WHAT IS BEING ASKED:
Report each line of the data that contains the string "omega".

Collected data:
-- ==== Sys2Proof/WellFormed.lean ====
section
/-!
DEFINITION. Which terms of `Instr` are commands of the unit. The operand widths of R38 are in the
types, so one check is left: GSEL's selector (R38, R42).
-/

namespace Sys2Proof

/-- `SEL` of GSEL is 0 or 1 (R38, R42). Every other operand value is legal as an encoding: the LEN
values GSET refuses are refused when it executes (R65). -/
def Instr.wellFormed : Instr → Bool
  | .gsel sel => decide (sel.toNat < 2)
  | .nop => true
  | .sclr => true
  | .fadd _ _ => true
  | .fmul _ _ => true
  | .finv _ => true
  | .c2fe _ => true
  | .fe2c _ => true
  | .gset _ => true
  | .gwr _ _ => true
  | .pclr => true
  | .pstep _ => true
  | .hhi _ => true
  | .hlo _ => true
  | .ppad => true
  | .prd _ _ => true

end Sys2Proof
end

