-- ==== Sys2Proof/Machine/Step.lean ====
section
/-!
DEFINITION. The step of the unit, and how the host's question places a word where the step takes it.
-/

namespace Sys2Proof.Machine

/-- One step of the unit (spec/10_state.md R14, spec/70_reset_and_hazards.md R100). -/
def step (s : State) : Host.Outcome State Fault Refusal := stepOnce s

/-- The state in which the host presents that word next. The unit has no memory and no program counter
(R19, R27): a word is run by presenting it. Log entry 2. -/
def State.withFetchWord (s : State) (nbits w : Nat) : State := s.present (.command (tableWord nbits w))

end Sys2Proof.Machine
end

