/-- So for a whole sequence of inputs. -/
theorem foldl_polyStep_polyAdd {g p q s t : List Fe} (hp : p.length = g.length)
    (hq : q.length = g.length) (hst : s.length = t.length) :
    (polyAdd s t).foldl (polyStep g) (polyAdd p q) =
      polyAdd (s.foldl (polyStep g) p) (t.foldl (polyStep g) q) := by
  induction s generalizing p q t with
  | nil =>
    obtain rfl : t = [] := List.length_eq_zero_iff.mp hst.symm
    rfl
  | cons v s ih =>
    obtain ⟨w, t, rfl⟩ := List.exists_cons_of_length_eq_add_one hst.symm
    rw [polyAdd_cons, List.foldl_cons, polyStep_polyAdd hp hq]
    exact ih (length_polyStep g p v hp) (length_polyStep g q w hq) (Nat.succ.inj hst)

/-- `polymod` of a sum is the sum (R68). -/
theorem polymod_polyAdd {s t : List Fe} (h : s.length = t.length) (g : List Fe) :
    polymod (polyAdd s t) g = polyAdd (polymod s g) (polymod t g) := by
  have hzeros : polyAdd (List.replicate g.length 0#5) (List.replicate g.length 0#5) =
      List.replicate g.length 0#5 := by rw [polyAdd_self, List.length_replicate]
  rw [polymod, ← hzeros]
  exact foldl_polyStep_polyAdd List.length_replicate List.length_replicate h

/-- Settles O55: each step is additive, and without inputs the register is as cleared. -/
theorem polymodIsLinear : Obligations.PolymodIsLinear :=
  ⟨fun _ _ g h => polymod_polyAdd h g, fun _ => rfl⟩

/-- `polymod` of zeros is zeros, since zeros are their own double. -/
theorem polymod_zeros (n : Nat) (g : List Fe) :
    polymod (List.replicate n 0#5) g = List.replicate g.length 0#5 := by
  have hdouble := polyAdd_self (List.replicate n 0#5)
  rw [List.length_replicate] at hdouble
  rw [← hdouble, polymod_polyAdd rfl, polyAdd_self, length_polymod]

/-! ### The normal form (R69) -/

theorem polyNormalize_zeros_append (n : Nat) (p : List Fe) :
    polyNormalize (List.replicate n 0#5 ++ p) = polyNormalize p := by
  induction n with
  | zero => rfl
  | succ n ih => exact ih

theorem zeros_append_polyNormalize (p : List Fe) :
    List.replicate (leadingZeros p) 0#5 ++ polyNormalize p = p := by
  induction p with
  | nil => rfl
  | cons v p ih =>
    by_cases hv : v = 0#5
    · subst hv
      exact congrArg (List.cons 0#5) ih
    · simp [leadingZeros, polyNormalize, hv]

/-- Among sequences of one length the normal form determines the sequence. -/
theorem polyNormalize_inj {p q : List Fe} (hlen : p.length = q.length) :
    polyNormalize p = polyNormalize q ↔ p = q := by
  refine ⟨fun h => ?_, congrArg polyNormalize⟩
  have hp := leadingZeros_add_length_polyNormalize p
  have hq := leadingZeros_add_length_polyNormalize q
  have hz : leadingZeros p = leadingZeros q := by rw [h] at hp; omega
  rw [← zeros_append_polyNormalize p, ← zeros_append_polyNormalize q, h, hz]

/-! ### A generator with a nonzero constant term (R75) -/

theorem feAdd_left_cancel {a b c : Fe} (h : feAdd a b = feAdd a c) : b = c :=
  (BitVec.xor_right_inj a).mp h

theorem feAdd_right_cancel {a b c : Fe} (h : feAdd a c = feAdd b c) : a = b :=
  (BitVec.xor_left_inj c).mp h

/-- A nonzero factor cancels (R51). -/
theorem feMul_right_cancel {a b c : Fe} (hc : c ≠ 0#5) (h : feMul a c = feMul b c) : a = b := by
  rw [feMul_comm a, feMul_comm b] at h
  rw [← feInv_feMul_cancel hc a, h, feInv_feMul_cancel hc]

theorem polyAdd_right_cancel {p q r : List Fe} (hp : p.length = r.length) (hq : q.length = r.length)
    (h : polyAdd p r = polyAdd q r) : p = q := by
  rw [polyAdd_comm p, polyAdd_comm q] at h
  rw [← polyAdd_polyAdd_cancel_left hp.symm, h, polyAdd_polyAdd_cancel_left hq.symm]

/-- A step of a nonempty register: shift in, and add the carry's multiple of the generator (R67). -/
theorem polyStep_cons (g rest : List Fe) (c v : Fe) :
    polyStep g (c :: rest) v = polyAdd (rest ++ [v]) (polyScale c g) := (List.zipWith_map_right ..).symm

/-- The last element of a stepped register holds the input and the carry times the constant term (R67). -/
theorem polyStep_concat {front rest : List Fe} (h : rest.length = front.length) (k c v : Fe) :
    polyStep (front ++ [k]) (c :: rest) v =
      polyAdd rest (polyScale c front) ++ [feAdd v (feMul c k)] := by
  have hscale : polyScale c (front ++ [k]) = polyScale c front ++ [feMul c k] := List.map_append
  rw [polyStep_cons, hscale]
  exact polyAdd_append (by rw [length_polyScale, h]) [v] [feMul c k]

section
variable {front p q : List Fe} {k : Fe} (hp : p.length = (front ++ [k]).length)
  (hq : q.length = (front ++ [k]).length)
include hp

/-- One register steps differently with different inputs. -/
theorem eq_of_polyStep_eq_input {v w : Fe}
    (h : polyStep (front ++ [k]) p v = polyStep (front ++ [k]) p w) : v = w := by
  rw [List.length_append] at hp
  obtain ⟨c, rest, rfl⟩ := List.exists_cons_of_length_eq_add_one hp
  have hrest : rest.length = front.length := Nat.succ.inj hp
  rw [polyStep_concat hrest, polyStep_concat hrest] at h
  obtain ⟨-, hlast⟩ := List.append_inj' h rfl
  exact feAdd_right_cancel (List.head_eq_of_cons_eq hlast)

include hq

/-- With a nonzero constant term, different registers step differently with one input: the last element gives
the carry back, and the carry gives back the rest. -/
theorem eq_of_polyStep_eq_register (hk : k ≠ 0#5) {v : Fe}
    (h : polyStep (front ++ [k]) p v = polyStep (front ++ [k]) q v) : p = q := by
  rw [List.length_append] at hp hq
  obtain ⟨c, rest, rfl⟩ := List.exists_cons_of_length_eq_add_one hp
  obtain ⟨d, rest', rfl⟩ := List.exists_cons_of_length_eq_add_one hq
  have hrest : rest.length = front.length := Nat.succ.inj hp
  have hrest' : rest'.length = front.length := Nat.succ.inj hq
  rw [polyStep_concat hrest, polyStep_concat hrest'] at h
  obtain ⟨hinit, hlast⟩ := List.append_inj' h rfl
  obtain rfl : c = d :=
    feMul_right_cancel hk (feAdd_left_cancel (List.head_eq_of_cons_eq hlast))
  have hscale : (polyScale c front).length = front.length := length_polyScale c front
  rw [polyAdd_right_cancel (hrest.trans hscale.symm) (hrest'.trans hscale.symm) hinit]

/-- So they do for any sequence of inputs. -/
theorem eq_of_foldl_polyStep_eq (hk : k ≠ 0#5) {s : List Fe}
    (h : s.foldl (polyStep (front ++ [k])) p = s.foldl (polyStep (front ++ [k])) q) : p = q := by
  induction s generalizing p q with
  | nil => exact h
  | cons v s ih =>
    exact eq_of_polyStep_eq_register hp hq hk
      (ih (length_polyStep _ p v hp) (length_polyStep _ q v hq) h)

end

theorem polymod_append (s t g : List Fe) :
    polymod (s ++ t) g = t.foldl (polyStep g) (polymod s g) := List.foldl_append

/-- Inputs with one `polymod` that differ in at most one symbol are the same (R75). -/
theorem eq_of_polymod_eq_at_symbol {before after front : List Fe} {k v w : Fe} (hk : k ≠ 0#5)
    (h : polymod (before ++ v :: after) (front ++ [k]) =
      polymod (before ++ w :: after) (front ++ [k])) : v = w := by
  rw [polymod_append, polymod_append, List.foldl_cons, List.foldl_cons] at h
  have hlen := length_polymod before (front ++ [k])
  exact eq_of_polyStep_eq_input hlen
    (eq_of_foldl_polyStep_eq (length_polyStep _ _ v hlen) (length_polyStep _ _ w hlen) hk h)

/-- Settles O56: zeros leave zeros, and a changed symbol leaves a different register, so a different normal
form. -/
theorem singleSymbolErrorChangesResidue : Obligations.SingleSymbolErrorChangesResidue := by
  refine ⟨fun n g => ?_, fun before after v w front k hk hne h => ?_, rfl, rfl⟩
  · rw [polymod_zeros, ← List.append_nil (List.replicate _ _), polyNormalize_zeros_append, polyNormalize]
  · rw [polyNormalize_inj (by rw [length_polymod, length_polymod])] at h
    exact hne (eq_of_polymod_eq_at_symbol hk h)

end Sys2Proof.Machine
end

section
/-!
PROOF. The shift register and its commands (spec/43_polymod.md R67, R70 to R74): PCLR, PSTEP, PPAD and PRD as
words, and what each writes and leaves unchanged; and the tests a caller makes of the residue.
-/

namespace Sys2Proof.Machine

/-! ### Stepping and clearing the register (R67, R70, R71) -/

/-- Settles O33, by the element the step computes at each index. -/
theorem shiftRegisterStep : Obligations.ShiftRegisterStep := by
  intro len gen acc v h1 h16
  refine ⟨fun k hk => ?_, ?_, fun k hk hk16 => ?_⟩
  · rw [fileGet_srStep _ _ _ _ _ (by omega), if_pos (by omega), if_pos hk]
  · rw [fileGet_srStep _ _ _ _ _ (by omega), if_pos (by omega), if_neg (by omega)]
  · rw [fileGet_srStep _ _ _ _ _ hk16, if_neg (by omega)]

/-- Settles O34: PCLR has one answer, which does not read `GLEN`. -/
theorem pclrClearsAcc : Obligations.PclrClearsAcc := by
  refine ⟨decode_encode (c := .pclr) rfl,
    fun w hop hr => reservedBitsRaiseIllegalCmd w (0x9#4, 0x0FFF#16) (by simp) hop hr,
    fun s => ⟨_, exec_of_effect .pclr, fun k _ => fileGet_zeroFile k, rfl, rfl, rfl, ?_⟩⟩
  simp [Completes]

/-- A completed sequence of steps keeps all that completion keeps (R88). -/
theorem completes_feedAll (s : State) (vs : List Fe) : Completes s (s.feedAll vs).complete := by
  simp [Completes]

/-- Settles O35: without a generator the error, with one the step. -/
theorem pstepFeedsOneElement : Obligations.PstepFeedsOneElement :=
  ⟨fun a => ⟨decode_encode (c := .pstep (.imm a)) rfl, decode_encode (c := .pstep (.res a)) rfl⟩,
    fun w hop hr => reservedBitsRaiseIllegalCmd w (0xA#4, 0x07E0#16) (by simp) hop hr,
    fun _ s hg => ⟨_, exec_eq_noGen (by simp [Instr.mnemonic]) hg, recordsError_raiseError s .noGen⟩,
    fun _ s hg => ⟨_, exec_of_effect (.pstep hg), by simp [Completes]⟩⟩

/-! ### PPAD (R72) -/

/-- The steps of PPAD feed a sequence of zeros. -/
theorem feedZeros_eq_feedAll (s : State) (n : Nat) :
    s.feedZeros n = s.feedAll (List.replicate n 0#5) := by
  induction n generalizing s with
  | zero => rfl
  | succ n ih => rw [State.feedZeros, ih, List.replicate_succ, State.feedAll_cons]

theorem exec_ppad {s : State} (hg : s.glen ≠ 0#5) :
    exec .ppad s = .next (s.feedAll (List.replicate s.glen.toNat 0#5)).complete := by
  rw [← feedZeros_eq_feedAll]
  exact exec_of_effect (.ppad hg)

/-- At least one PSTEP feeds its elements in order and completes, from every state with a generator (R71). -/
theorem runInstrs_map_pstep (v : Fe) (vs : List Fe) {s : State} (hg : s.glen ≠ 0#5) :
    runInstrs ((v :: vs).map fun a => .pstep (.imm a)) s = .next (s.feedAll (v :: vs)).complete := by
  have hrest := runInstrs_map_feeding exec_pstep_imm vs (s := s.feed v) hg
  rw [List.map_id'] at hrest
  rw [List.map_cons, runInstrs_cons_of_exec (exec_pstep_imm v s hg), hrest, State.feedAll_cons]

/-- `GLEN` commands `PSTEP 0` leave what PPAD leaves. -/
theorem runInstrs_replicate_pstep {s : State} (hg : s.glen ≠ 0#5) :
    runInstrs (List.replicate s.glen.toNat (.pstep (.imm 0#5))) s =
      .next (s.feedAll (List.replicate s.glen.toNat 0#5)).complete := by
  obtain ⟨n, hn⟩ := Nat.exists_eq_succ_of_ne_zero (BitVec.toNat_ne_iff_ne.mpr hg)
  have h := runInstrs_map_pstep 0#5 (List.replicate n 0#5) hg
  rwa [← List.replicate_succ, List.map_replicate, ← Nat.succ_eq_add_one, ← hn] at h

/-- While the carry is 0, a step only shifts (R67). -/
theorem polyStep_zero_cons {g rest : List Fe} (h : rest.length + 1 = g.length) (v : Fe) :
    polyStep g (0#5 :: rest) v = rest ++ [v] := by
  have hscale : polyScale 0#5 g = List.replicate (rest ++ [v]).length 0#5 := by
    rw [polyScale, funext zero_feMul, List.map_const', List.length_append, ← h]
    rfl
  rw [polyStep_cons, hscale, polyAdd_zeros]

/-- Inputs that fit in the zeros at the head of the register are shifted in unchanged. -/
theorem foldl_polyStep_zeros_append {g p s : List Fe} (h : s.length + p.length = g.length) :
    s.foldl (polyStep g) (List.replicate s.length 0#5 ++ p) = p ++ s := by
  induction s generalizing p with
  | nil => exact (List.append_nil p).symm
  | cons v s ih =>
    rw [List.length_cons] at h
    have hstep : polyStep g (List.replicate (s.length + 1) 0#5 ++ p) v =
        List.replicate s.length 0#5 ++ (p ++ [v]) := by
      rw [List.replicate_succ, List.cons_append, polyStep_zero_cons (by simp; omega), List.append_assoc]
    rw [List.foldl_cons, List.length_cons, hstep, ih (by simp; omega), List.append_assoc,
      List.singleton_append]

/-- A sequence of the generator's length is its own remainder (R68). -/
theorem polymod_of_length_eq {p g : List Fe} (h : p.length = g.length) : polymod p g = p := by
  have hshift := foldl_polyStep_zeros_append (g := g) (p := []) (s := p) h
  rwa [List.append_nil, h] at hshift
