/-- Operating mode and what its transitions wait for (R44 to R54). -/
structure ModeSt where
  mode       : Mode := .reset
  boot       : BootStage := .unpowered
  bootSel    : Nat := 0
  /-- elapsed CCLK at which RESET_N rose or the boot began anew: the limits of Table 2.8 run from it -/
  bootAt     : Nat := 0
  /-- REQ_SHOW commands carried out and not yet answered by a change of mode (R52) -/
  showReqs   : List LCmd := []
  /-- REQ_STAGING commands of this boundary, until its change of mode is decided (R48) -/
  stageReqs  : List LCmd := []
  /-- the first DARK cause recorded in ROPING (Table 2.4) -/
  darkRec    : Option Nat := none
  /-- the cause of a waiting change from ROPING to STAGING: 7 or 8 -/
  ropingEnd  : Option Nat := none
  /-- a waiting change to HOLDOVER, with its cause: 5 or 6 -/
  toHoldover : Option Nat := none
  /-- PTP lock regained in HOLDOVER, taken at the next boundary -/
  toShow     : Bool := false
  /-- FW_RESTART written: RESET at the next boundary (R365) -/
  fwRestart  : Bool := false
  /-- arming ticks still to run; none while no arming runs (R52) -/
  arming     : Option Nat := none
  armed      : Bool := false
  /-- a bit of SHOW_BLOCK has set since the arming under way began or took its last boundary (R52) -/
  armBroken  : Bool := false
  /-- instant of the boundary at which HOLDOVER was entered, moved with the steps of the clock (R47, R279) -/
  holdAt     : Int := 0
  /-- DARK has been entered since the last boundary (R48) -/
  darkNew    : Bool := false
  ev17       : Bool := false
  /-- EV17 has been raised since the time reference degraded (Table 15.1, class TIME_REF) -/
  refLimit   : Bool := false
  /-- elapsed CCLK from which PTP_WAIT is measured (R53) -/
  ptpWaitAt  : Option Nat := none
  ropingAt   : Nat := 0
  /-- ticks since the entry to STAGING or DARK in which sACN sends Stream_Terminated (R206) -/
  termTicks  : Nat := 0
  deriving DecidableEq, Repr

/-- The local clock (R262): nanoseconds since the PTP epoch, the fractional accumulator, the trim, and the CCLK count
since power-on, which sessions and timeouts run on (R279). -/
structure ClockSt where
  ns   : Nat := 0
  frac : Nat := 0
  trim : Int := 0
  cclk : Nat := 0
  deriving DecidableEq, Repr

/-- The tick generator (R41, R276): the instant and index of the next boundary. -/
structure TickSt where
  /-- instant of the boundary that began the current tick -/
  time     : Nat := 0
  nextTime : Nat := 16666666
  nextIdx  : Nat := 1
  /-- elapsed CCLK of that boundary -/
  cclk     : Nat := 0
  /-- the current tick is a realignment interval (R276) -/
  realign  : Bool := false
  /-- the next boundary begins a settling frame (R151) -/
  settleNext : Bool := false
  /-- the current raster is a settling frame -/
  settling : Bool := false
  /-- the current tick is a hold tick -/
  hold     : Bool := false
  /-- clock correction to apply at the next boundary, with the flag of an initial set (R275, R276) -/
  stepDue  : Option (Int × Bool) := none
  /-- this boundary has counted a raster start (R152) -/
  counted : Bool := false
  /-- a boundary's timed writes are due and its remaining work waits for them: the VLED_SNS mean it began with (R59) -/
  restVled : Option Nat := none
  /-- ticks since the last step, for STEPPED (R279) -/
  sinceStep : Nat := 1000
  deriving DecidableEq, Repr
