-- ==== Sys2Proof/Machine/Regs.lean ====
section
/-! DEFINITION. The numbers of the registers: a subindex `II II h . SS` of the object dictionary is the number
`0xIIIISS`, the key it has in the register map. One name for each subindex of the specification's object tables; a name
with arguments stands for a table repeated per layer, stream, port and so on. -/

namespace Sys2Proof.Reg

/-- The key of subindex `sub` of object `ix`. -/
abbrev key (ix sub : Nat) : Nat := ix * 256 + sub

SOLUTION TO THIS EXERCISE:
  have hz : leadingZeros p = leadingZeros q := by rw [h] at hp; omega
  · rw [fileGet_srStep _ _ _ _ _ (by omega), if_pos (by omega), if_pos hk]
  · rw [fileGet_srStep _ _ _ _ _ (by omega), if_pos (by omega), if_neg (by omega)]
  · rw [fileGet_srStep _ _ _ _ _ hk16, if_neg (by omega)]
      rw [List.replicate_succ, List.cons_append, polyStep_zero_cons (by simp; omega), List.append_assoc]
    rw [List.foldl_cons, List.length_cons, hstep, ih (by simp; omega), List.append_assoc,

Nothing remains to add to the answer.